2.2. Fabrication of PbO2-REM

Fabrication of PbO2-REM was carried out according to a combination of our previous works [25,26,27,28]. Briefly, porous Ti substrate was cleaned by sodium hydroxide, isopropanol, and pure water in order to remove the impurities before the fabrication. The TiO2 NTAs was prepared by anodic oxidation in ethylene glycol containing 9.15 vol% water (weight ration = 2) and 0.3 wt% NH4F while stainless steel was used as a counter electrode at 60 V for 2 h. After this, the PbO2 layer was formed by electrodeposition in the electrolyze containing 0.5 M Pb (NO3)2, 0.1M HNO3, and 0.04 M NaF with the current density of 0.03 A cm−2 at 60 °C for 60 min. The PbO2-REM was fabricated by the abovementioned processes and finally cleaned by ultrapure water and dried at 100 °C for 5 min.

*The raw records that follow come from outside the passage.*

/-- PLAN LOAD (R31). -/
def requestPlanLoad (vehicle departure energy : Nat) (afterEvent shortHoldOff : Bool) (s : State) : State × Answer :=
  let old := findPlan s.rpt.plans vehicle
  if vehicle = 0 ∨ vehicle = 65535 then refuse .noSuchVehicle s
  else if depotTimeMax < departure then refuse .badTime s
  else if old.isNone = true ∧ 64 ≤ s.rpt.plans.length then refuse .tableFull s
  else
    let p := loadedPlan old vehicle departure (min energy 4000) afterEvent shortHoldOff
    let s1 := s.mapPlans fun plans => if old.isSome then updatePlan vehicle (fun _ => p) plans else insertPlan p plans
    let s2 := checkDueOf vehicle s1
    (s2, .doneOrClamped (decide (4000 < energy)) (encodePlan ((findPlan s2.rpt.plans vehicle).getD p)))

/-- PLAN DELETE (R35). -/
def requestPlanDelete (vehicle : Nat) (s : State) : State × Answer :=
  match findPlan s.rpt.plans vehicle with
  | none => refuse .noSuchVehicle s
  | some _ => (s.mapPlans (List.filter fun p => decide (p.vehicle ≠ vehicle)), .done [])

/-- PLAN QUERY mode 0 (R192, R29). -/
def requestPlanOne (vehicle : Nat) (s : State) : State × Answer :=
  match findPlan s.rpt.plans vehicle with
  | none => refuse .noSuchVehicle s
  | some p => (s, .done (encodePlan p))

/-- PLAN QUERY mode 1: a page of up to 17 entries from an id on (R192). -/
def requestPlanPage (vehicle : Nat) (s : State) : State × Answer :=
  let rest := s.rpt.plans.filter fun p => decide (vehicle ≤ p.vehicle)
  let page := rest.take 17
  (s, .done (encodeNat 1 page.length ++ encodeFlag (decide (17 < rest.length)) ++ (page.map encodePlan).flatten))

/-- The answer of HOLD SET: level, source and pending hold of the entry (R191). -/
def holdFields (plans : List Plan) (v : Nat) : List Byte :=
  match findPlan plans v with
  | some p => [p.hold.code, holdSourceCode p.source] ++ encodeFlag p.pendingHold
  | none => []

/-- LOCKOUT on an entry (R37). DESIGN CHOICE (log 45): a pending hold is cleared on an entry already at LOCKOUT too ("in every case"), though R37
closes that such an entry is left as it is. -/
def Plan.lockout (p : Plan) : Plan := { p with hold := .lockout, source := none, pendingHold := false }

/-- HOLD SET with level LOCKOUT (R37); it asks for a pass. -/
def requestLockout (v : Nat) (s : State) : State × Answer :=
  match findPlan s.rpt.plans v with
  | none => refuse .noSuchVehicle s
  | some _ =>
    let s1 := s.mapPlans (updatePlan v Plan.lockout)
    (runPass s1, .done (holdFields s1.rpt.plans v))

/-- The vehicle is bound to a dock whose export share is above 0 (R38). -/
def vehicleExports (s : State) (v : Nat) : Bool :=
  Dock.all.any fun d => decide ((s.dock d).vehicle = some v ∧ 0 < (s.dock d).share)

/-- HOLD SET with level HOLD (R38): pending while the vehicle exports in an ACTIVE event, at once otherwise. DESIGN CHOICE (log 44): the two
conditions decide also for an entry at HOLD (AUTO) or LOCKOUT whose dock still has its share, though R38 lists such an entry as taken at once. -/
def requestHold (v : Nat) (s : State) : State × Answer :=
  match findPlan s.rpt.plans v with
  | none => refuse .noSuchVehicle s
  | some _ =>
    let s1 :=
      if holdsActive s.evq = true ∧ vehicleExports s v = true then
        s.mapPlans (updatePlan v fun p => { p with pendingHold := true })
      else s.mapPlans (updatePlan v Plan.holdManual)
    (s1, .done (holdFields s1.rpt.plans v))

/-- HOLD CLEAR (R39). -/
def requestHoldClear (v : Nat) (s : State) : State × Answer :=
  match findPlan s.rpt.plans v with
  | none => refuse .noSuchVehicle s
  | some _ =>
    (s.mapPlans (updatePlan v fun p => { p with hold := .none, source := none, pendingHold := false }), .done [])

/-! ### Fleet Link: parameters (R193, R45, R124, R106, R140) -/

/-- The range of a parameter id (R193). -/
def parameterRange (id : Nat) : Option (Nat × Nat) :=
  match id with
  | 1 => some (0, 50)
  | 2 => some (10, 60)
  | 3 => some (0, 600)
  | 4 => some (50, 100)
  | 5 => some (0, 7200)
  | 6 => some (0, 200)
  | 7 => some (0, 24000)
  | 8 => some (10, 24000)
  | 9 => some (300, 3600)
  | 10 => some (60, 1800)
  | 11 => some (0, 1000)
  | _ => none

/-- The value of a parameter (R193). -/
def parameterValue (s : State) (id : Nat) : Nat :=
  match id with
  | 1 => s.rpt.margin
  | 2 => s.rpt.keep
  | 3 => s.rpt.planningIntake
  | 4 => s.rpt.planningEfficiency
  | 5 => s.rpt.readyLead
  | 6 => s.rpt.shortBand
  | 7 => s.slu.intakeCeiling
  | 8 => s.slu.rampRate
  | 9 => s.rot.intervalA
  | 10 => s.rot.intervalB
  | 11 => s.tly.meterWeight
  | _ => 0

/-- Write a parameter at its owner (R193). -/
def writeParameter (id v : Nat) (s : State) : State :=
  match id with
  | 1 => { s with rpt.margin := v }
  | 2 => { s with rpt.keep := v }
  | 3 => { s with rpt.planningIntake := v }
  | 4 => { s with rpt.planningEfficiency := v }
  | 5 => { s with rpt.readyLead := v }
  | 6 => { s with rpt.shortBand := v }
  | 7 => { s with slu.intakeCeiling := v }
  | 8 => { s with slu.rampRate := v }
  | 9 => { s with rot.intervalA := v }
  | 10 => { s with rot.intervalB := v }
  | 11 => { s with tly.meterWeight := v }
  | _ => s

/-- PARAMETER SET (R193). -/
def requestParameterSet (id value : Nat) (s : State) : State × Answer :=
  match parameterRange id with
  | none => refuse .badLength s
  | some (lo, hi) =>
    let v := clampNat lo hi value
    (writeParameter id v s, .doneOrClamped (decide (v ≠ value)) (encodeNat 2 v))

/-- PARAMETER QUERY: one value, or with id 0 all eleven (R193). -/
def requestParameterQuery (id : Nat) (s : State) : State × Answer :=
  if id = 0 then (s, .done (((List.range 11).map fun i => encodeNat 2 (parameterValue s (i + 1))).flatten))
  else
    match parameterRange id with
    | none => refuse .badLength s
    | some _ => (s, .done (encodeNat 2 (parameterValue s id)))

/-! ### Fleet Link: rotation (R113, R114) -/

/-- An entry of a ROTATION SET: a group 0..3, or 255 for NONE; any other value is none (R113). -/
def restEntryOf (v : Nat) : Option RestEntry :=
  if h : v < 4 then some (some ⟨v, h⟩) else if v = 255 then some none else none

/-- ROTATION SET (R113, R114). -/
def requestRotationSet (yieldOn : Bool) (entries : List Nat) (s : State) : State × Answer :=
  if 16 < entries.length then refuse .badLength s
  else
    match entries.mapM restEntryOf with
    | none => refuse .badLength s
    | some list =>
      if holdsActive s.evq then
        ({ s with rot.pendingSetting := some { list := list, yieldOn := yieldOn } }, .done (encodeFlag true))
      else
        ({ s with
          rot.list := list
          rot.yieldOn := yieldOn
          rot.cursor := 0 }, .done (encodeFlag false))

/-! ### Fleet Link: docks (R23 to R28) -/

/-- A request naming a dock: an address outside 1..40 is refused (R23). -/
def onDock (a : Nat) (act : Dock → State → State × Answer) (s : State) : State × Answer :=
  match dockOfAddr a with
  | none => refuse .noSuchDock s
  | some d => act d s

/-- GROUP SET (R28). -/
def requestGroupSet (a group : Nat) (s : State) : State × Answer :=
  onDock a (fun d s =>
    let g : Fin 4 := if h : group < 4 then ⟨group, h⟩ else 3
    (s.modifyDock d fun r => { r with group := g }, .doneOrClamped (decide (3 < group)) (encodeNat 1 g.val))) s

/-- DOCK MANUAL (R26). -/
def requestDockManual (a : Nat) (value : Int) (s : State) : State × Answer :=
  onDock a (fun d s =>
    let r := s.dock d
    if r.state = .bound then
      let v := clampInt (-(r.ratedIntake : Int)) r.ratedExport value
      (s.modifyDock d fun r => { r with steering := .manual, manual := some v },
        .doneOrClamped (decide (v ≠ value)) (encodeInt 2 v))
    else refuse .dockState s) s

/-- DOCK AUTO (R27). -/
def requestDockAuto (a : Nat) (s : State) : State × Answer :=
  onDock a (fun d s => (s.modifyDock d DockRecord.toAllocator, .done [])) s

/-- DOCK ENABLE (R23). -/
def requestDockEnable (a : Nat) (s : State) : State × Answer :=
  onDock a (fun d s =>
    if (s.dock d).state = .disabled then (s.modifyDock d (DockRecord.enter .absent), .done []) else refuse .dockState s) s

/-- DOCK DISABLE (R24). -/
def requestDockDisable (a : Nat) (s : State) : State × Answer :=
  onDock a (fun d s => (if (s.dock d).state = .disabled then s else disableDock d s, .done [])) s

/-- A fault cause that DOCK CLEAR removes (R25). -/
def clearableCause : Option FaultCause → Bool
  | some .notFollowing => true
  | some .powerMismatch => true
  | some (.dock _) => false
  | some (.duplicateVehicle _) => false
  | none => false

/-- DOCK CLEAR (R25). -/
def requestDockClear (a : Nat) (s : State) : State × Answer :=
  onDock a (fun d s =>
    let r := s.dock d
    if clearableCause r.cause then
      match r.state with
      | .faulted => (leaveFaulted ⟨false, false⟩ d s, .done [])
      | .silent => (s.modifyDock d fun r => { r with cause := none }, .done [])
      | _ => refuse .dockState s
    else refuse .dockState s) s

/-! ### Fleet Link: Dock Net (R171, R175, R177) -/

/-- NET RESTART (R171). -/
def requestNetRestart (s : State) : State × Answer := (restartNet .restart s, .done [])

/-- The echo test an accepted ECHO TEST starts (R175). -/
def Dnc.startEcho (a count : Nat) (n : Dnc) : Dnc :=
  { n with
    echo := { state := .running, dock := a, count := count, sequence := 1, matched := 0, mismatched := 0, missed := 0, wait := none }
    queuedEcho := some { dock := a, sequence := 1 } }

/-- ECHO TEST (R175). -/
def requestEchoTest (a count : Nat) (s : State) : State × Answer :=
  onDock a (fun d s =>
    if count = 0 then refuse .badLength s
    else if holdsActive s.evq then refuse .eventActive s
    else if s.dnc.echo.state = .running then refuse .testBusy s
    else if ¬((s.dock d).state = .vacant ∨ (s.dock d).state = .bound) then refuse .dockState s
    else if s.dnc.net ≠ .active then refuse .netState s
    else (s.mapDnc (Dnc.startEcho a count), .done [])) s

/-- ECHO QUERY (R177, R191). -/
def requestEchoQuery (s : State) : State × Answer :=
  let e := s.dnc.echo
  (s, .done ([e.state.code] ++ encodeNat 1 e.dock ++ encodeNat 1 e.count ++ encodeNat 1 e.sequence ++ encodeNat 1 e.matched ++
    encodeNat 1 e.mismatched ++ encodeNat 1 e.missed))

/-! ### Shared queries (R194, R186) -/

/-- QUEUE QUERY part 0: records, open tally, results (R194). -/
def requestQueueQuery (s : State) : State × Answer :=
  (s, .done (encodeNat 1 s.evq.length ++ (s.evq.map encodeEvent).flatten ++ encodeTally s.tly.tally ++
    encodeNat 1 s.tly.results.length ++
    (s.tly.results.map fun x => encodeNat 2 x.eventId ++ [x.cause.code] ++ encodeFlag x.read).flatten ++
    encodeNat 1 s.tly.resultsLost))

/-- QUEUE QUERY part 1: a page of up to 40 participants of the open tally (R194). -/
def requestQueueParticipants (first : Nat) (s : State) : State × Answer :=
  (s, .done (encodeParticipants 40 first (match s.tly.tally with | some t => t.participants | none => [])))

2.3. Characterization of PbO2-REM

The FESEM images were taken by a field emission scanning electron microscope (JEM-2100F, JEOL, Japan) with primary electron energy of 20 KV. The EDS data were obtained by an energy dispersive spectrometer (X-MaxN 80T IE250, Oxford, UK). The pore size and porosity were analyzed by a bubble point analyzer (PSDA-30MU, GaoQ, Nanjing, China). EIS measurement was performed by an electrochemistry workstation (CHI-700, Chenhua, China) in a three-electrode system using PbO2-REM as the working electrode, platinum electrode as the counter electrode, and Ag/AgCl electrode as the reference electrode. All the tests were undertaken in the electrolyte consisting of 5 mM K4Fe(CN)6 and 5 mM K3Fe(CN)6 with an amplitude of 5 mV in the sinusoid perturbation and over a frequency range of 100 kHz to 10 mHz.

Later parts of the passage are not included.